┌─ Material provided

-- ==== Sys2Proof/Config.lean ====
section
/-!
DEFINITION. What the manual leaves open: free values, constants with no body. Every draw names
the draw's number (a counter in State), so two draws are two values nothing relates.
-/
namespace Sys2Proof.Config

/-- The levels of the pins that the boundary-scan chain covers (R463), which the board sets. Log entry 78. -/
opaque freePins : Nat → BitVec 151

/-- A nonce of the HB random source (R285); the manual gives no value. Log entry 5. -/
opaque freeNonce : Nat → BitVec 32

/-- A measured quantity of the field side or of a supply (R211, R242, R461). Log entry 6. -/
opaque freeMeasure : Nat → BitVec 16

/-- Whether a reset pulse of 1 µs to 10 µs acts (R444: it may or may not act). Log entry 7. -/
opaque freePulseActs : Nat → Bool

/-- Whether a frame is in reception at an instant at which no command says so (R252, R253). Log entry 11. -/
opaque freeInReception : Nat → Bool

/-- The word a debug read finds where nothing of the machine's own contents is in it (R469, R477): state memory that no block uses, a spare
row, the halted steward's state. Log entry 8. -/
opaque freeTileWord : Nat → BitVec 32

/-- The slot table index of a step of a block of a zone: the manual gives slots no placement. Log entry 9. -/
opaque slotAt (zone blk step : Nat) : Nat

/-- The words a step folds into the pass signature, as a function of the block's contents after
the step: R78 names them "every word that step writes", and the manual gives no layout of the
state memory. Log entry 9. -/
opaque stepWords : List Nat → List (BitVec 32)

/-- Where inside its tolerance a threshold of a field terminal stands (R190, R192): the manual gives each a range. The number
names the threshold. Log entry 67. -/
opaque freeThreshold : Nat → Nat

end Sys2Proof.Config
end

└─

— Description of the task —
Write out word for word only the lines from the start of the entries down to the line with "entry 78. -/", please, including both ends.

— Result of the task —
-- ==== Sys2Proof/Config.lean ====
section
/-!
DEFINITION. What the manual leaves open: free values, constants with no body. Every draw names
the draw's number (a counter in State), so two draws are two values nothing relates.
-/
namespace Sys2Proof.Config

/-- The levels of the pins that the boundary-scan chain covers (R463), which the board sets. Log entry 78. -/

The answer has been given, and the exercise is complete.